[Given records Boundary: Start]

-- ==== Sys2Proof/Laws/Steps.lean ====
section
/-! SUPPORT. Everything each step of the driver can end in, from every state whatever: the frames of 43_driver.md. -/

namespace Sys2Proof.Machine

/-- How a step ends inside a `ReadByte`: the read is not answered, or it errs (R18, R243). -/
def ReadStops (s t : State) : Prop :=
  (s.nextInput = none ∧ t = { s.issueRead with wait := some .read }) ∨
  (s.nextInput = some .err ∧ t = (s.issueRead.record (.read .err)).enterFault .inputReadError)

/-- The answers a `ReadByte` returns with inside the contract (R130, R131). -/
def Returns (s : State) (r : Answer) : Prop := s.nextInput = some r ∧ (r = .eoi ∨ (s.inEnded = false ∧ ∃ b, r = .byte b))

/-- The state a `ReadByte` returns in. -/
def State.afterRead (s : State) (r : Answer) : State :=
  { s with nReads := s.nReads + 1, inPort := s.inPort.tail, events := s.events ++ [.read r],
           inEnded := if r = .eoi then true else s.inEnded }

theorem readByte_ends (s : State) :
    (readByte s).Sat (fun r t => Returns s r ∧ t = s.afterRead r) (ReadStops s) := by
  rcases readByte_cases s with ⟨hn, h⟩ | ⟨hn, h⟩ | ⟨hn, h⟩ | ⟨b, hn, hE, h⟩ | ⟨b, -, -, h⟩ <;> rw [h]
  · exact .inl ⟨hn, rfl⟩
  · exact .inr ⟨hn, rfl⟩
  · exact ⟨⟨hn, .inl rfl⟩, rfl⟩
  · exact ⟨⟨hn, .inr ⟨hE, b, rfl⟩⟩, rfl⟩
  · trivial

/-- What one turn of the prefill can end in (R201): the last is a stop. -/
def PrefillEnds (s t : State) : Prop :=
  t = { s with seq := .init } ∨
  (Returns s .eoi ∧ t = { s.afterRead .eoi with eos := true, seq := .fill }) ∨
  (∃ b, Returns s (.byte b) ∧ t = { s.afterRead (.byte b) with
    window := Memory.write s.window (windowAt s.winPos s.aheadBytes) b, aheadBytes := s.aheadBytes + 1, seq := .fill }) ∨
  ReadStops s t

theorem prefill_ends (s : State) : (prefill s).Sat (fun _ => PrefillEnds s) (PrefillEnds s) := by
  unfold prefill
  split
  · refine Res.Sat.andThen ((readByte_ends s).mono (fun _ _ h => h) fun _ h => .inr (.inr (.inr h))) ?_
    rintro r t ⟨h, rfl⟩
    rcases h.2 with rfl | ⟨-, b, rfl⟩
    · exact .inr (.inl ⟨h, rfl⟩)
    · exact .inr (.inr (.inl ⟨b, h, rfl⟩))
  · exact .inl rfl

/-- How a step ends inside an emission: some of the bits are out, the next is refused or not answered (R242, R18). -/
def EmitStops (s t : State) : Prop :=
  ∃ u own b, Emitted s u own ∧
    ((u.nextSink = some false ∧ t = u.bitRefused b) ∨ (u.nextSink = none ∧ t = u.waitsOnBit b))

theorem putBits_ends (bits : List Bool) (s : State) : (putBits bits s).Sat (fun _ t => Emitted s t bits) (EmitStops s) := by
  induction bits generalizing s with
  | nil => exact Emitted.refl s
  | cons b bits ih =>
    unfold putBits
    rcases writeBit_cases b s with ⟨-, u, hu, he⟩ | ⟨hn, hu⟩ | ⟨hn, hu⟩ <;> rw [hu]
    · refine (ih u).mono (fun _ _ h => he.trans h) ?_
      rintro t ⟨v, own, c, hv, h⟩
      exact ⟨v, b :: own, c, he.trans hv, h⟩
    · exact ⟨s, [], b, .refl s, .inl ⟨hn, rfl⟩⟩
    · exact ⟨s, [], b, .refl s, .inr ⟨hn, rfl⟩⟩

/-- The clamp writes `matchLen` and nothing else. -/
theorem clamp_frame (s : State) : ∃ m, s.clamp = { s with matchLen := m } := by
  unfold State.clamp
  split
  · exact ⟨_, rfl⟩
  · exact ⟨s.matchLen, rfl⟩

/-- What the step in `S_EMIT` can end in (R203): the last two are stops. -/
def EmitStepEnds (s t : State) : Prop :=
  (s.aheadBytes = 0 ∧ t = { s with seq := .eos }) ∨
  (∃ u bits c, (bits.length = 9 ∨ bits.length = 15) ∧ Emitted s.clamp u bits ∧ t = { u with replCnt := c, advCnt := 0, seq := .adv }) ∨
  t = s.clamp.enterFault .invariantViolation ∨
  EmitStops s.clamp t

theorem emitStep_ends (s : State) : (emitStep s).Sat (fun _ => EmitStepEnds s) (EmitStepEnds s) := by
  unfold emitStep
  split
  · rename_i h
    exact .inl ⟨h, rfl⟩
  · simp only
    split
    · unfold emitLiteral
      rw [emitLiteralRecord_byte]
      refine Res.Sat.andThen ((putBits_ends _ _).mono (fun _ _ h => h) fun _ h => .inr (.inr (.inr h))) fun _ u hu => ?_
      exact .inr (.inl ⟨u, _, 1, .inl (by simp [literalBits]), hu, rfl⟩)
    · unfold emitMatch
      split
      · exact .inr (.inr (.inl rfl))
      · rw [emitMatchRecord_length]
        refine Res.Sat.andThen ((putBits_ends _ _).mono (fun _ _ h => h) fun _ h => .inr (.inr (.inr h))) fun _ u hu => ?_
        exact .inr (.inl ⟨u, _, u.matchLen, .inr (by simp [matchBits]; rfl), hu, rfl⟩)

/-- What the step in `S_EOS` can end in (R209, R212): the second is a stop. -/
def EosEnds (s t : State) : Prop := (∃ u, Emitted s u eosBits ∧ t = u.enterDone) ∨ EmitStops s t

theorem emitEos_ends (s : State) : (emitEos s).Sat (fun _ => EosEnds s) (EosEnds s) := by
  unfold emitEos
  rw [emitEosRecord_eq_putBits]
  exact Res.Sat.andThen ((putBits_ends _ _).mono (fun _ _ h => h) fun _ h => .inr h) fun _ u hu => .inl ⟨u, hu, rfl⟩

/-- Entering `S_DONE` writes the sequencer, `done` and the packed view. -/
theorem enterDone_frame (s : State) : ∃ ob ac cn,
    s.enterDone = { s with seq := .done, done := true, outBytes := ob, bsAcc := ac, bsCnt := cn } := by
  unfold State.enterDone State.flushSink
  split
  · exact ⟨s.outBytes, s.bsAcc, s.bsCnt, rfl⟩
  · exact ⟨_, _, _, rfl⟩

/-- What an advance has written after its read, its delete and its AddNode (R207 a to d), the count of R208 left out; both memories
are in their canonical form if they were. -/
def AdvancedBy (s t : State) (r : Answer) : Prop :=
  (∃ m win x y z d e f g k ml mp,
    t = { s.afterRead r with
            node := m, window := win, par := x, nxt := y, repl := z, testNode := d, i := e, delta := f, bestLen := g, bestPos := k,
            matchLen := ml, matchPos := mp, aheadBytes := if r = .eoi then s.aheadBytes - 1 else s.aheadBytes,
            winPos := s.winPos + 1 }) ∧
  (s.memoriesWf = true → t.memoriesWf = true)

theorem addAtWinPos_ends (s : State) :
    (addAtWinPos s).Sat
      (fun _ t => ∃ u ml mp, AddOnly s u ∧ t = { u with matchLen := ml, matchPos := mp })
      (fun t => ∃ u, AddOnly s u ∧ t = u.enterFault .invariantViolation) := by
  unfold addAtWinPos
  split
  · exact ⟨s, s.matchLen, s.matchPos, .refl s, rfl⟩
  · exact Res.Sat.andThen (addNode_ends s.winPos s) fun r u hu => ⟨u, r.1, r.2, hu, rfl⟩

theorem memoriesWf_iff {s : State} : s.memoriesWf = true ↔ Memory.wf s.window = true ∧ NodeMemory.wf s.node = true := by
  simp [State.memoriesWf]

/-- What an advance can end in, from every state (R207, R208): the first is its whole effect, the others are stops. -/
def AdvanceEnds (s t : State) : Prop :=
  (∃ r u, Returns s r ∧ AdvancedBy s u r ∧ t = u.countAdvance) ∨
  (∃ u, TreeOnly s u ∧ (t = u.enterFault .invariantViolation ∨ ReadStops u t)) ∨
  (∃ r u, Returns s r ∧ AdvancedBy s u r ∧ t = u.enterFault .invariantViolation)

theorem advance_ends (s : State) : (advance s).Sat (fun _ => AdvanceEnds s) (AdvanceEnds s) := by
  unfold advance
  refine Res.Sat.andThen (q := fun _ u => TreeOnly s u) ?_ fun _ u hu => ?_
  · refine (deleteNode_ends _ s).mono (fun _ _ h => h) ?_
    rintro t ⟨u, hu, rfl⟩
    exact .inr (.inl ⟨u, hu, .inl rfl⟩)
  refine Res.Sat.andThen (q := fun r t => Returns s r ∧ t = u.afterRead r) ?_ ?_
  · refine (readByte_ends u).mono ?_ fun t ht => .inr (.inl ⟨u, hu, .inr ht⟩)
    rintro r t ⟨hr, rfl⟩
    obtain ⟨⟨m, x, y, z, rfl⟩, -⟩ := hu
    exact ⟨hr, rfl⟩
  rintro r t ⟨hr, rfl⟩
  simp only
  have hv : ∀ v w, v = { (u.afterRead r).takeInput r with winPos := ((u.afterRead r).takeInput r).winPos + 1 } → AddOnly v w →
      ∀ ml mp, AdvancedBy s { w with matchLen := ml, matchPos := mp } r := by
    intro v w hv hw ml mp
    obtain ⟨⟨m, x, y, z, rfl⟩, wf1⟩ := hu
    obtain ⟨⟨m', x', y', z', d, e, f, g, k, rfl⟩, wf2⟩ := hw
    subst hv
    rcases hr.2 with rfl | ⟨hE, b, rfl⟩
    · refine ⟨⟨m', s.window, x', y', z', d, e, f, g, k, ml, mp, rfl⟩, fun h => ?_⟩
      rw [memoriesWf_iff] at h ⊢
      exact ⟨h.1, wf2 (wf1 h.2)⟩
    · refine ⟨⟨m', _, x', y', z', d, e, f, g, k, ml, mp, rfl⟩, fun h => ?_⟩
      rw [memoriesWf_iff] at h ⊢
      exact ⟨Memory.wf_write _ _ h.1, wf2 (wf1 h.2)⟩
  refine Res.Sat.andThen (q := fun _ t => ∃ (w : State) (ml : Cnt) (mp : Pos), AdvancedBy s { w with matchLen := ml, matchPos := mp } r ∧
      t = { w with matchLen := ml, matchPos := mp }) ?_ ?_
  · refine (addAtWinPos_ends _).mono ?_ ?_
    · rintro _ t ⟨w, ml, mp, hw, rfl⟩
      exact ⟨w, ml, mp, hv _ w rfl hw ml mp, rfl⟩
    · rintro t ⟨w, hw, rfl⟩
      exact .inr (.inr ⟨r, w, hr, hv _ w rfl hw w.matchLen w.matchPos, rfl⟩)
  · rintro _ t ⟨w, ml, mp, hw, rfl⟩
    exact .inl ⟨r, _, hr, hw, rfl⟩

/-! ## The sequencer's step -/

theorem Res.Sat.same {x : Res Unit} {p : State → Prop} {t : State} (hx : x.Sat (fun _ => p) p)
    (h : x.outcome (fun _ s => s) = .next t) : p t := hx.next (fun _ _ h => h) h

/-- Everything a step of a sequencer that has not stopped can end in (R200). -/
theorem sequencerStep_ends {s t : State} (h : s.stopped = false) (hx : sequencerStep s = .next t) :
    (s.seq = .idle ∧ t = s) ∨
    (s.seq = .fill ∧ PrefillEnds s t) ∨
    (s.seq = .init ∧ ∃ m, (NodeMemory.wf s.node = true → NodeMemory.wf m = true) ∧ t = { s with node := m, seq := .emit }) ∨
    (s.seq = .emit ∧ EmitStepEnds s t) ∨
    (s.seq = .adv ∧ AdvanceEnds s t) ∨
    (s.seq = .eos ∧ EosEnds s t) := by
  unfold sequencerStep sequencerOp at hx
  rw [if_neg (by simp [h])] at hx
  cases hq : s.seq <;> rw [hq] at hx <;> dsimp only at hx <;> simp only [reduceCtorEq, false_and, false_or, or_false, true_and]
  · cases hx; rfl
  · exact (prefill_ends s).same hx
  · unfold initStep initTree at hx
    split at hx
    · cases hx
    · cases hx
      exact ⟨_, fun hm => putNode_wf _ _ (putNode_wf _ _ hm), rfl⟩
  · exact (emitStep_ends s).same hx
  · exact (advance_ends s).same hx
  · exact (emitEos_ends s).same hx
  · simp [State.stopped, hq] at h
  · simp [State.stopped, hq] at h

/-! ## Every instruction but CompressData, which is many steps, and Reset -/

/-- What an instruction can end in, by kind. -/
inductive ExecEnds (i : Instr) (s t : State) : Prop where
  | bits (own : List Bool) (he : s.emission i = some own) (hi : i ≠ .emitEos) (h : Emitted s t own)
  | bitsStop (own : List Bool) (he : s.emission i = some own) (h : EmitStops s t)
  | emitEos (hi : i = .emitEos) (h : EosEnds s t)
  | check (he : s.emission i = none) (hi : (∃ p l, i = .matchRecord p l) ∨ i = .emitMatch) (h : t = s.enterFault .invariantViolation)
  | readByte (hi : i = .readByte) (h : (∃ r, Returns s r ∧ t = { s.afterRead r with result := .item r }) ∨ ReadStops s t)
  | flush (hi : i = .flush) (h : ∃ ob ac cn, t = { s with outBytes := ob, bsAcc := ac, bsCnt := cn })
  | tree (hi : (∃ p, i = .initTree p) ∨ (∃ o n, i = .contractNode o n) ∨ (∃ o n, i = .replaceNode o n) ∨ (∃ n, i = .deleteNode n))
      (h : ∃ u, TreeOnly s u ∧ (t = u ∨ t = u.enterFault .invariantViolation))
  | find (hi : ∃ n, i = .findNextNode n)
      (h : (∃ r, t = { s with nxt := r, result := .node r }) ∨ t = s.enterFault .invariantViolation)
  | compare (hi : ∃ a b, i = .compare a b) (h : ∃ c d, t = { s with i := c, delta := d, result := .difference c d })
  | add (hi : ∃ p, i = .addNode p) (h : ∃ u, AddOnly s u ∧ ((∃ r, t = { u with result := r }) ∨ t = u.enterFault .invariantViolation))
  | prefill (hi : i = .prefill) (h : PrefillEnds s t)
  | advance (hi : i = .advance) (h : AdvanceEnds s t)
  | start (hi : i = .start) (h : t = s ∨ (s.seq = .idle ∧ t = { s with seq := .fill }))

theorem emission_ends {i : Instr} {s t : State} {own : List Bool} (he : s.emission i = some own) (hx : exec i s = .next t) :
    ExecEnds i s t := by
  rw [exec_emission he] at hx
  split at hx
  · rename_i hi
    subst hi
    refine .emitEos rfl ?_
    have : own = eosBits := (Option.some.inj he).symm
    subst this
    refine Res.Sat.next (p := EosEnds s) ((putBits_ends eosBits s).mono (fun _ _ h => h) fun _ h => .inr h) ?_ hx
    exact fun _ u hu => .inl ⟨u, hu, rfl⟩
  · rename_i hi
    rcases Res.outcome_eq_next.mp hx with ⟨a, u, hr, rfl⟩ | hr
    · have := putBits_ends own s; rw [hr] at this; exact .bits own he hi this
    · have := putBits_ends own s; rw [hr] at this; exact .bitsStop own he this

theorem exec_ends {i : Instr} {s t : State} (hx : exec i s = .next t) (h1 : i ≠ .compressData) (h2 : i ≠ .reset) :
    ExecEnds i s t := by
  have tree : ∀ {x : Res Unit}, TreeEnds s x → x.outcome (fun _ s => s) = .next t →
      ∃ u, TreeOnly s u ∧ (t = u ∨ t = u.enterFault .invariantViolation) := by
    intro x h hx
    rcases Res.outcome_eq_next.mp hx with ⟨a, u, rfl, rfl⟩ | rfl
    · exact ⟨u, h, .inl rfl⟩
    · obtain ⟨u, hu, e⟩ := h
      exact ⟨u, hu, .inr e⟩
  cases i with
  | literal b => exact emission_ends rfl hx
  | matchRecord p l =>
    by_cases hp : p = 0
    · refine .check (if_pos hp) (.inl ⟨p, l, rfl⟩) ?_
      simp only [exec, execMatchRecord, hp, if_true, raise, Res.stop_outcome, Host.Outcome.next.injEq] at hx
      exact hx.symm
    · exact emission_ends (own := matchBits p l) (if_neg hp) hx
  | eos => exact emission_ends rfl hx
  | readByte =>
    refine .readByte rfl ?_
    simp only [exec, execReadByte] at hx
    rcases Res.outcome_eq_next.mp hx with ⟨a, u, hr, rfl⟩ | hr
    · have := readByte_ends s; rw [hr] at this
      obtain ⟨h, rfl⟩ := this
      exact .inl ⟨a, h, rfl⟩
    · have := readByte_ends s; rw [hr] at this; exact .inr this
  | writeBit b => exact emission_ends rfl hx
  | writeBits v k =>
    by_cases hk : 1 ≤ k ∧ k ≤ 32
    · exact emission_ends (if_pos hk) hx
    · simp [exec, execWriteBits, hk] at hx
  | flush =>
    refine .flush rfl ?_
    simp only [exec, execFlush, Host.Outcome.next.injEq] at hx
    subst hx
    unfold State.flushSink
    split
    · exact ⟨s.outBytes, s.bsAcc, s.bsCnt, rfl⟩
    · exact ⟨_, _, _, rfl⟩
  | initTree p => exact .tree (.inl ⟨p, rfl⟩) (tree (initTree_ends p s) hx)
  | contractNode o n => exact .tree (.inr (.inl ⟨o, n, rfl⟩)) (tree (contractNode_ends o n s) hx)
  | replaceNode o n => exact .tree (.inr (.inr (.inl ⟨o, n, rfl⟩))) (tree (replaceNode_ends o n s) hx)
  | deleteNode n => exact .tree (.inr (.inr (.inr ⟨n, rfl⟩))) (tree (deleteNode_ends n s) hx)
  | findNextNode n =>
    refine .find ⟨n, rfl⟩ ?_
    simp only [exec, execFindNextNode, findNextNode] at hx
    split at hx
    · cases hx; exact .inr rfl
    · split at hx <;> cases hx
      exact .inl ⟨_, rfl⟩
  | compare a b =>
    simp only [exec, execCompare, Host.Outcome.next.injEq] at hx
    exact .compare ⟨a, b, rfl⟩ ⟨_, _, hx.symm⟩
  | addNode p =>
    refine .add ⟨p, rfl⟩ ?_
    simp only [exec, execAddNode] at hx
    rcases Res.outcome_eq_next.mp hx with ⟨a, u, hr, rfl⟩ | hr
    · have := addNode_ends p s; rw [hr] at this; exact ⟨u, this, .inl ⟨_, rfl⟩⟩
    · have := addNode_ends p s; rw [hr] at this
      obtain ⟨u, hu, e⟩ := this
      exact ⟨u, hu, .inr e⟩
  | prefill => exact .prefill rfl ((prefill_ends s).same hx)
  | emitLiteral => exact emission_ends rfl hx
  | emitMatch =>
    by_cases hk : s.matchPos = 0 ∨ 17 < s.matchLen
    · refine .check (if_pos hk) (.inr rfl) ?_
      have hk' : s.matchPos = 0 ∨ BitVec.ofNat 5 Config.lookAhead < s.matchLen := hk
      simp only [exec, execEmitMatch, emitMatch, hk', if_true, raise, Res.stop_outcome, Host.Outcome.next.injEq] at hx
      exact hx.symm
    · exact emission_ends (if_neg hk) hx
  | advance => exact .advance rfl ((advance_ends s).same hx)
  | emitEos => exact emission_ends rfl hx
  | compressData => exact absurd rfl h1
  | reset => exact absurd rfl h2
  | start =>
    refine .start rfl ?_
    simp only [exec, execStart, Host.Outcome.next.injEq] at hx
    subst hx
    split
    · rename_i h; exact .inr ⟨h, rfl⟩
    · exact .inl rfl

end Sys2Proof.Machine
end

[Given records Boundary: End]

(What needs to be done)
Using the data above, extract exactly the lines from the one that holds "(s.seq = .eos ∧ EosEnds s t) := by" to the one that holds "exact ⟨_, fun", both ends included, and no others.

(Completed exercise)
    (s.seq = .eos ∧ EosEnds s t) := by
  unfold sequencerStep sequencerOp at hx
  rw [if_neg (by simp [h])] at hx
  cases hq : s.seq <;> rw [hq] at hx <;> dsimp only at hx <;> simp only [reduceCtorEq, false_and, false_or, or_false, true_and]
  · cases hx; rfl
  · exact (prefill_ends s).same hx
  · unfold initStep initTree at hx
    split at hx
    · cases hx
    · cases hx
      exact ⟨_, fun hm => putNode_wf _ _ (putNode_wf _ _ hm), rfl⟩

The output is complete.